The Fowler exhibit, “Icons of the Desert: Early Aboriginal Paintings from Papunya,” features 49 paintings and focuses largely on the early years of Western Desert Painting’s development. A companion exhibit, “Innovations in Western Desert Painting, 1972-1999,” gives museum-goers a chance to see how aboriginal Australians began masking the sacred images in their work. Both exhibits run through August 2, 2009.
“During the early years, they painted these sacred designs. Later, they realized they needed to disguise the sacred designs, and they began experimenting with marketable forms very quickly,” Hamilton explained. Human figures disappeared as the images became more abstract, and natural, traditional earth tones gave way to bold colors.
The aboriginal Australians originally painted the patterns on the ground or on their skin during ceremonies when historical tales were handed down. The designs tell stories of their ancestors creating the landscape and passing down the rights to use sacred sites, Hamilton explained.

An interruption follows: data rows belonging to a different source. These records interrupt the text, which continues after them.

-- ==== Sys2Proof/Machine/Control.lean ====
section
/-!
DEFINITION. Control (spec/44_control.md): INIT, RESET, CSR_READ, CSR_WRITE and the register map of
spec/10_state.md R57.
-/

namespace Sys2Proof.Machine

/-! ## INIT -/

/-- `phase_increment(k)` (R252): exact, rounded half away from zero, mod 2^32. -/
def phaseIncrement (p : Params) (k : Nat) : Word :=
  BitVec.ofNat 32 (roundHalfAway (k * p.inRate * 2 ^ 32) (p.fftSize * p.outRate))

/-- The exact guard radius (R171). -/
def exactGuardRadius (p : Params) : Nat := max 1 (roundHalfAway (p.minFreqSep.toNat * p.fftSize) p.inRate)

/-- `guard_radius()` (R171) as the u32 of GUARD_R; free where the exact value is no u32 [log entry 10]. -/
def guardRadius (p : Params) : Word :=
  if exactGuardRadius p < 2 ^ 32 then BitVec.ofNat 32 (exactGuardRadius p)
  else Config.freeGuardRadius (exactGuardRadius p)

/-- INIT (R251, R253): with the resources, fix the increments and the guard radius and run; without, halt. -/
def execInit (ok : Bool) (s : State) : Host.Outcome State Fault Refusal :=
  whenEnabled (.init ok) s <|
    if ok then
      .next { s with
        bins := s.bins.mapIdx fun k b => { b with phaseIncrement := phaseIncrement s.cfg.params k }
        guardR := guardRadius s.cfg.params
        mode := .run
        seqPc := .check }
    else .next { s with mode := .halted }

/-! ## RESET -/

/-- RESET's effect (R254, R310): every element at its reset value but OUT_LOG. The four whose reset value is
unspecified keep their contents, as R254 allows [DESIGN CHOICE, log entry 5]; the configuration and WAVE are not
reset (R55, R82); the model's own fields are no state of the block (log entries 1, 11). -/
def resetState (s : State) : State :=
  { State.powerOn s.cfg s.wave with
    acqBuf := s.acqBuf
    stage := s.stage
    mix := s.mix
    pbuf := s.pbuf
    outLog := s.outLog
    hostOut := s.hostOut
    hostIn := s.hostIn
    sched := s.sched }

/-- RESET (R254). -/
def execReset (s : State) : Host.Outcome State Fault Refusal := whenEnabled .reset s (.next (resetState s))

/-! ## The register map -/

/-- `csr_value(S, off)` (R57, R255): 0 if unmapped. A count wider than its register shows its low 32 bits [DEDUCED,
log entry 14]. -/
def csrValue (s : State) (off : Nat) : Word :=
  let p := s.cfg.params
  match off with
  | 0x00 => statusWord s
  | 0x04 => s.waveCfg
  | 0x08 => s.guardR
  | 0x0C => poolStateWord s
  | 0x10 => BitVec.ofNat 32 p.fftSize
  | 0x14 => BitVec.ofNat 32 p.hopSize
  | 0x18 => BitVec.ofNat 32 p.nBins
  | 0x1C => BitVec.ofNat 32 p.blockLen
  | 0x20 => BitVec.ofNat 32 poolCap
  | 0x24 => p.stabilityCount
  | 0x28 => BitVec.ofNat 32 p.inRate
  | 0x2C => BitVec.ofNat 32 p.outRate
  | 0x30 => p.minFreqSep
  | 0x34 => p.adcBias
  | 0x38 => p.adcHalfRange
  | 0x3C => p.peakThreshold
  | 0x40 => p.envThreshold
  | 0x44 => p.kp
  | 0x48 => p.outputGain
  | 0x4C => p.blendAlpha
  | 0x50 => p.audibleFloor
  | 0x54 => p.headroomScale
  | _ => 0#32

/-- `emit(v)` (R16): return a value to the host. [log entry 11: recorded in order] -/
def emit (v : Word) (s : State) : State := { s with hostOut := s.hostOut ++ [v] }

/-- CSR_READ (R255). -/
def execCsrRead (off : BitVec 8) (s : State) : Host.Outcome State Fault Refusal :=
  whenEnabled (.csrRead off) s <|
    if offsetAligned off then .next (emit (csrValue s (csrOffset off)) s) else .refused (.misalignedOffset off)

/-- CSR_WRITE (R256, R58, R59): only WAVE_CFG takes a write, and only with a legal TBITS. -/
def execCsrWrite (off : BitVec 8) (data : Word) (s : State) : Host.Outcome State Fault Refusal :=
  whenEnabled (.csrWrite off data) s <|
    if offsetAligned off then
      if csrOffset off = 0x04 ∧ waveCfgLegal data then .next { s with waveCfg := data } else .next s
    else .refused (.misalignedOffset off)

end Sys2Proof.Machine
end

In the early ’70s, many Aboriginals gathered at Papunya, one of several settlements built by the Australian government to settle people scattered throughout the desert. They were encouraged to relocate to the settlements to be close to services, and although there was a movement to return to their ancestral lands within a few years, enough Aboriginals gathered at Papunya so that modern civilization began to disrupt their traditions, including painting.